#### What you will do
Write the entries out exactly, with the final line being the one containing "h, by assumption⟩".

#### Given records
-- ==== Sys2Proof/Laws/Memory.lean ====
section
/-!
SUPPORT. The laws of data memory: each operation keeps the canonical form; a read after a write gives the byte written at
that address and the old byte everywhere else; the same for words.
-/

namespace Sys2Proof

/-! ### Bytes of a word (R26) -/

theorem wordOfBytes_byteOfWord (o : ByteOrder) (v : Word) :
    wordOfBytes o (byteOfWord o v 0) (byteOfWord o v 1) (byteOfWord o v 2) (byteOfWord o v 3) = v := by
  cases o <;>
  · simp only [wordOfBytes, byteOfWord]
    ext i hi
    simp only [BitVec.getElem_append, BitVec.getElem_extractLsb']
    split
    · simp [← BitVec.getLsbD_eq_getElem]
    · split
      · rw [← BitVec.getLsbD_eq_getElem]; congr 1; omega
      · split
        · rw [← BitVec.getLsbD_eq_getElem]; congr 1; omega
        · rw [← BitVec.getLsbD_eq_getElem]; congr 1; omega

namespace Machine

/-! ### The canonical form -/

theorem Memory.mem_cell {a : Nat} {b : Byte} {c : Host.Cell} (h : c ∈ Memory.cell a b) :
    c = (a, b) ∧ b ≠ Config.unlistedByte := by
  unfold Memory.cell at h
  split at h
  · simp at h
  · exact ⟨by simpa using h, by assumption⟩

/-- A cell of the memory after a write is the written one or an old one. -/
theorem Memory.mem_write {m : Memory} {a : Nat} {b : Byte} {c : Host.Cell} (h : c ∈ m.write a b) :
    (c = (a, b) ∧ b ≠ Config.unlistedByte) ∨ c ∈ m := by
  induction m with
  | nil => exact .inl (Memory.mem_cell h)
  | cons d m ih =>
    simp only [Memory.write] at h
    split at h
    · rcases List.mem_append.mp h with h | h
      · exact .inl (Memory.mem_cell h)
      · exact .inr h
    · split at h
      · rcases List.mem_append.mp h with h | h
        · exact .inl (Memory.mem_cell h)
        · exact .inr (List.mem_cons_of_mem _ h)
      · rcases List.mem_cons.mp h with h | h
        · exact .inr (h ▸ List.mem_cons_self)
        · exact (ih h).imp_right (List.mem_cons_of_mem _)

theorem Memory.wf_nil : Memory.wf [] := ⟨List.Pairwise.nil, by simp⟩

theorem Memory.wf_tail {c : Host.Cell} {m : Memory} (h : Memory.wf (c :: m)) : Memory.wf m :=
  ⟨(List.pairwise_cons.mp h.1).2, fun d hd => h.2 d (List.mem_cons_of_mem _ hd)⟩

/-- Putting a cell before a canonical memory whose addresses are all higher. -/
theorem Memory.wf_cell_append {a : Nat} {b : Byte} {m : Memory} (h : Memory.wf m) (ha : ∀ c ∈ m, a < c.1) :
    Memory.wf (Memory.cell a b ++ m) := by
  unfold Memory.cell
  split
  · simpa using h
  · rename_i hb
    exact ⟨List.pairwise_cons.mpr ⟨ha, h.1⟩, by
      intro c hc
      rcases List.mem_cons.mp hc with hc | hc
      · exact hc ▸ hb
      · exact h.2 c hc⟩

theorem Memory.wf_write {m : Memory} (h : m.wf) (a : Nat) (b : Byte) : (m.write a b).wf := by
  induction m with
  | nil => simpa [Memory.write] using Memory.wf_cell_append (m := []) (a := a) (b := b) h (by simp)
  | cons c m ih =>
    have hc := (List.pairwise_cons.mp h.1).1
    simp only [Memory.write]
    split
    · rename_i hlt
      refine Memory.wf_cell_append h ?_
      intro d hd
      rcases List.mem_cons.mp hd with hd | hd
      · exact hd ▸ hlt
      · exact Nat.lt_trans hlt (hc d hd)
    · split
      · rename_i heq
        exact Memory.wf_cell_append (Memory.wf_tail h) (fun d hd => heq ▸ hc d hd)
      · rename_i hlt hne
        have ht := ih (Memory.wf_tail h)
        refine ⟨List.pairwise_cons.mpr ⟨?_, ht.1⟩, ?_⟩
        · intro d hd
          rcases Memory.mem_write hd with ⟨hd, -⟩ | hd
          · subst hd; simp only; omega
          · exact hc d hd
        · intro d hd
          rcases List.mem_cons.mp hd with hd | hd
          · exact hd ▸ h.2 c List.mem_cons_self
          · exact ht.2 d hd

theorem Memory.wf_writeWord {m : Memory} (h : m.wf) (o : ByteOrder) (a : Nat) (v : Word) :
    (Memory.writeWord o m a v).wf :=
  Memory.wf_write (Memory.wf_write (Memory.wf_write (Memory.wf_write h _ _) _ _) _ _) _ _

/-- A cell of the memory after a word is stored lies in the word or was there before. -/
theorem Memory.mem_writeWord {m : Memory} {o : ByteOrder} {a : Nat} {v : Word} {c : Host.Cell}
    (h : c ∈ Memory.writeWord o m a v) : (∃ k, k < 4 ∧ c.1 = a + k) ∨ c ∈ m := by
  rcases Memory.mem_write h with ⟨rfl, -⟩ | h
  · exact .inl ⟨3, by omega, rfl⟩
  rcases Memory.mem_write h with ⟨rfl, -⟩ | h
  · exact .inl ⟨2, by omega, rfl⟩
  rcases Memory.mem_write h with ⟨rfl, -⟩ | h
  · exact .inl ⟨1, by omega, rfl⟩
  rcases Memory.mem_write h with ⟨rfl, -⟩ | h
  · exact .inl ⟨0, by omega, rfl⟩
  exact .inr h

/-! ### Reading -/

theorem Memory.read_of_lt {m : Memory} {a : Nat} (h : ∀ c ∈ m, a < c.1) : m.read a = Config.unlistedByte := by
  induction m with
  | nil => rfl
  | cons c m ih =>
    have := h c List.mem_cons_self
    simp only [Memory.read]
    rw [if_neg (by omega), ih (fun d hd => h d (List.mem_cons_of_mem _ hd))]

theorem Memory.read_cell_append {a k : Nat} {b : Byte} {m : Memory} (ha : ∀ c ∈ m, a < c.1) :
    Memory.read (Memory.cell a b ++ m) k = if k = a then b else m.read k := by
  unfold Memory.cell
  split
  · rename_i hb
    split
    · rename_i hk
      subst hk
      simpa [hb] using Memory.read_of_lt ha
    · rfl
  · simp only [List.cons_append, List.nil_append, Memory.read]
    by_cases hk : k = a
    · simp [hk]
    · simp [hk, Ne.symm hk]

/-- A byte after a write. -/
theorem Memory.read_write {m : Memory} (h : m.wf) (a k : Nat) (b : Byte) :
    (m.write a b).read k = if k = a then b else m.read k := by
  induction m with
  | nil => simpa [Memory.write] using Memory.read_cell_append (m := []) (a := a) (b := b) (k := k) (by simp)
  | cons c m ih =>
    have hc := (List.pairwise_cons.mp h.1).1
    simp only [Memory.write]
    split
    · rename_i hlt
      refine Memory.read_cell_append ?_
      intro d hd
      rcases List.mem_cons.mp hd with hd | hd
      · exact hd ▸ hlt
      · exact Nat.lt_trans hlt (hc d hd)
    · split
      · rename_i heq
        rw [Memory.read_cell_append (fun d hd => heq ▸ hc d hd)]
        by_cases hk : k = a
        · simp [hk]
        · simp [Memory.read, hk, show ¬ c.1 = k by omega]
      · rename_i hlt hne
        simp only [Memory.read, ih (Memory.wf_tail h)]
        by_cases hk : c.1 = k
        · simp [hk, show ¬ k = a by omega]
        · simp [hk]

/-- A byte after a word is stored. -/
theorem Memory.read_writeWord {m : Memory} (h : m.wf) (o : ByteOrder) (a k : Nat) (v : Word) :
    (Memory.writeWord o m a v).read k =
      if a ≤ k ∧ k < a + 4 then byteOfWord o v (k - a) else m.read k := by
  have h1 := Memory.wf_write h a (byteOfWord o v 0)
  have h2 := Memory.wf_write h1 (a + 1) (byteOfWord o v 1)
  have h3 := Memory.wf_write h2 (a + 2) (byteOfWord o v 2)
  unfold Memory.writeWord
  rw [Memory.read_write h3, Memory.read_write h2, Memory.read_write h1, Memory.read_write h]
  by_cases hk : a ≤ k ∧ k < a + 4
  · obtain rfl | rfl | rfl | rfl : k = a ∨ k = a + 1 ∨ k = a + 2 ∨ k = a + 3 := by omega
    all_goals simp
  · rw [if_neg hk, if_neg (by omega), if_neg (by omega), if_neg (by omega), if_neg (by omega)]

/-- A word read where it was stored. -/
theorem Memory.readWord_writeWord_same {m : Memory} (h : m.wf) (o : ByteOrder) (a : Nat) (v : Word) :
    Memory.readWord o (Memory.writeWord o m a v) a = v := by
  simp only [Memory.readWord, Memory.read_writeWord h]
  simpa using wordOfBytes_byteOfWord o v

/-- A word read away from the stored one. -/
theorem Memory.readWord_writeWord_other {m : Memory} (h : m.wf) (o o' : ByteOrder) {a k : Nat}
    (hk : k + 4 ≤ a ∨ a + 4 ≤ k) (v : Word) :
    Memory.readWord o' (Memory.writeWord o m a v) k = Memory.readWord o' m k := by
  simp only [Memory.readWord, Memory.read_writeWord h]
  rw [if_neg (by omega), if_neg (by omega), if_neg (by omega), if_neg (by omega)]

/-! ### Equal memories are equal data -/

theorem Memory.read_of_mem {m : Memory} (h : m.wf) {c : Host.Cell} (hc : c ∈ m) : m.read c.1 = c.2 := by
  induction m with
  | nil => simp at hc
  | cons d m ih =>
    rcases List.mem_cons.mp hc with hcd | hcm
    · simp [Memory.read, hcd]
    · have := (List.pairwise_cons.mp h.1).1 c hcm
      simp only [Memory.read]
      rw [if_neg (by omega)]
      exact ih (Memory.wf_tail h) hcm

/-- Two canonical memories that read the same everywhere are the same list. -/
theorem Memory.ext_read {m n : Memory} (hm : m.wf) (hn : n.wf) (h : ∀ a, m.read a = n.read a) : m = n := by
  induction m generalizing n with
  | nil =>
    cases n with
    | nil => rfl
    | cons d n =>
      have := h d.1
      simp only [Memory.read, ite_true] at this
      exact absurd this.symm (hn.2 d List.mem_cons_self)
  | cons c m ih =>
    cases n with
    | nil =>
      have := h c.1
      simp only [Memory.read, ite_true] at this
      exact absurd this (hm.2 c List.mem_cons_self)
    | cons d n =>
      have hcm := (List.pairwise_cons.mp hm.1).1
      have hdn := (List.pairwise_cons.mp hn.1).1
      have hcv := hm.2 c List.mem_cons_self
      have hdv := hn.2 d List.mem_cons_self
      have hcd : c.1 = d.1 := by
        rcases Nat.lt_trichotomy c.1 d.1 with hlt | heq | hgt
        · have hr := h c.1
          rw [Memory.read_of_lt (m := d :: n) (a := c.1) (by
            intro e he
            rcases List.mem_cons.mp he with he | he
            · exact he ▸ hlt
            · exact Nat.lt_trans hlt (hdn e he))] at hr
          simp only [Memory.read, ite_true] at hr
          exact absurd hr hcv
        · exact heq
        · have hr := h d.1
          rw [Memory.read_of_lt (m := c :: m) (a := d.1) (by
            intro e he
            rcases List.mem_cons.mp he with he | he
            · exact he ▸ hgt
            · exact Nat.lt_trans hgt (hcm e he))] at hr
          simp only [Memory.read, ite_true] at hr
          exact absurd hr.symm hdv
      have hv : c.2 = d.2 := by
        have := h c.1
        simpa [Memory.read, hcd] using this
      have hmn : m = n := by
        refine ih (Memory.wf_tail hm) (Memory.wf_tail hn) (fun a => ?_)
        by_cases ha : c.1 = a
        · rw [Memory.read_of_lt (fun e he => ha ▸ hcm e he),
            Memory.read_of_lt (fun e he => ha ▸ hcd ▸ hdn e he)]
        · have hd : ¬ d.1 = a := fun h' => ha (hcd.trans h')
          simpa [Memory.read, ha, hd] using h a
      rw [hmn, Prod.ext hcd hv]

end Machine

end Sys2Proof
end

#### The answer
-- ==== Sys2Proof/Laws/Memory.lean ====
section
/-!
SUPPORT. The laws of data memory: each operation keeps the canonical form; a read after a write gives the byte written at
that address and the old byte everywhere else; the same for words.
-/

namespace Sys2Proof

/-! ### Bytes of a word (R26) -/

theorem wordOfBytes_byteOfWord (o : ByteOrder) (v : Word) :
    wordOfBytes o (byteOfWord o v 0) (byteOfWord o v 1) (byteOfWord o v 2) (byteOfWord o v 3) = v := by
  cases o <;>
  · simp only [wordOfBytes, byteOfWord]
    ext i hi
    simp only [BitVec.getElem_append, BitVec.getElem_extractLsb']
    split
    · simp [← BitVec.getLsbD_eq_getElem]
    · split
      · rw [← BitVec.getLsbD_eq_getElem]; congr 1; omega
      · split
        · rw [← BitVec.getLsbD_eq_getElem]; congr 1; omega
        · rw [← BitVec.getLsbD_eq_getElem]; congr 1; omega

namespace Machine

/-! ### The canonical form -/

theorem Memory.mem_cell {a : Nat} {b : Byte} {c : Host.Cell} (h : c ∈ Memory.cell a b) :
    c = (a, b) ∧ b ≠ Config.unlistedByte := by
  unfold Memory.cell at h
  split at h
  · simp at h
  · exact ⟨by simpa using h, by assumption⟩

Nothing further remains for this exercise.